High school students are first introduced to 17th century British philosopher John Locke as the mind who helped mold modern Western philosophy. He was the founder of British empiricism, the so-called “Father of Liberalism,” and one of the most influential thinkers of the age of enlightenment. His theories concerning the separation of Church and State, religious freedom, and liberty influenced everyone from Voltaire to Thomas Jefferson and Alexander Hamilton. By contextualizing his books and essays with modern American political discourse, it is clear that if Locke had lived to turn 388 this year, he would have been an ardent supporter of marijuana legalization.

Locke advocated for an individual’s unalienable right to liberty. The difference between having said liberty or not was the difference between a civil and uncivil society. From a present-day Lockean perspective, the responsible use of marijuana by adults in private would no doubt qualify as an activity that the government should not infringe upon. 

Locke opined that everyone has three natural rights.

  • Life: everyone is entitled to live.
  • Liberty: everyone is entitled to do anything they want to so long as it doesn’t conflict with the first right.
  • Estate: everyone is entitled to own all they create or gain through gift or trade so long as it doesn’t conflict with the first two rights.

The private use of cannabis fails to infringe upon these rights. By contrast, when marijuana users are criminally prosecuted for this behavior, more than natural rights are at stake. In fact, the harm often extends beyond the individual, and to their families.

Locke published Two Treatises of Government anonymously in 1689. In it, Locke promoted the idea of natural rights, argued for a government which would protect individual liberties, and rejected the idea of the divine right of kings. Admittedly, rejecting the doctrine that kings derived their authority from God is not particularly relevant to Americans today. However, the rest of Locke’s ideas regarding dangerous governmental interference in the three natural rights, remain painfully contemporary. In section 26 he writes:

“The earth, and all that is therein, is given to men for the support and comfort of their being.”

From Locke’s perspective, an individual has the right to their own body and what they put into their body. When this something comes from the earth itself, your right to that liberty is even more well-established. Notice Locke does not say “The earth, and all that is therein besides plants with psychoactive properties, is given to men for the support and comfort of their being.”

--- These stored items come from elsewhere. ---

-- ==== Sys2Proof/Machine/Dispatch.lean ====
section
/-! DEFINITION. The dispatch (spec/30_encoding.md R49): one meaning for each instruction, on the state after the fetch. -/

namespace Sys2Proof.Machine

def exec (i : Instr) (s : State) : Host.Outcome State Fault Refusal :=
  match i with
  | .cls => Sys2Proof.Machine.execCls s
  | .ret => Sys2Proof.Machine.execRet s
  | .sys nnn => Sys2Proof.Machine.execSys nnn s
  | .jp nnn => Sys2Proof.Machine.execJp nnn s
  | .call nnn => Sys2Proof.Machine.execCall nnn s
  | .seImm x nn => Sys2Proof.Machine.execSeImm x nn s
  | .sneImm x nn => Sys2Proof.Machine.execSneImm x nn s
  | .seReg x y n => Sys2Proof.Machine.execSeReg x y n s
  | .ldImm x nn => Sys2Proof.Machine.execLdImm x nn s
  | .addImm x nn => Sys2Proof.Machine.execAddImm x nn s
  | .ldReg x y => Sys2Proof.Machine.execLdReg x y s
  | .orReg x y => Sys2Proof.Machine.execOr x y s
  | .andReg x y => Sys2Proof.Machine.execAnd x y s
  | .xorReg x y => Sys2Proof.Machine.execXor x y s
  | .addReg x y => Sys2Proof.Machine.execAdd x y s
  | .subReg x y => Sys2Proof.Machine.execSub x y s
  | .shrReg x y => Sys2Proof.Machine.execShr x y s
  | .subnReg x y => Sys2Proof.Machine.execSubn x y s
  | .shlReg x y => Sys2Proof.Machine.execShl x y s
  | .sneReg x y n => Sys2Proof.Machine.execSneReg x y n s
  | .ldI nnn => Sys2Proof.Machine.execLdI nnn s
  | .jpV0 nnn => Sys2Proof.Machine.execJpV0 nnn s
  | .rnd x nn => Sys2Proof.Machine.execRnd x nn s
  | .drw x y n => Sys2Proof.Machine.execDrw x y n s
  | .skp x => Sys2Proof.Machine.execSkp x s
  | .sknp x => Sys2Proof.Machine.execSknp x s
  | .ldVxDT x => Sys2Proof.Machine.execLdVxDT x s
  | .ldVxK x => Sys2Proof.Machine.execLdVxK x s
  | .ldDTVx x => Sys2Proof.Machine.execLdDTVx x s
  | .ldSTVx x => Sys2Proof.Machine.execLdSTVx x s
  | .addI x => Sys2Proof.Machine.execAddI x s
  | .ldF x => Sys2Proof.Machine.execLdF x s
  | .ldB x => Sys2Proof.Machine.execLdB x s
  | .ldMemVx x => Sys2Proof.Machine.execLdMemVx x s
  | .ldVxMem x => Sys2Proof.Machine.execLdVxMem x s
  | .undef word => Sys2Proof.Machine.execUndef word s

end Sys2Proof.Machine
end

For Locke, if a government stops (or never did) protect natural rights of its citizens, the citizens have the right and maybe even the obligation to demand change. With the help of people like you, we have done that. To date, NORML members have sent over 100,000 messages to Congress in support of the MORE (The Marijuana Opportunity, Reinvestment, and Expungement Act) Act, which ends the federal criminalization of cannabis. House lawmakers are now preparing for a September floor vote on The MORE Act. The forthcoming vote would mark the first time since the passage of the Controlled Substances Act of 1970, which placed cannabis in the same category as heroin as a Schedule I controlled substance, that a Congressional chamber has voted to remove marijuana from its prohibitive classification.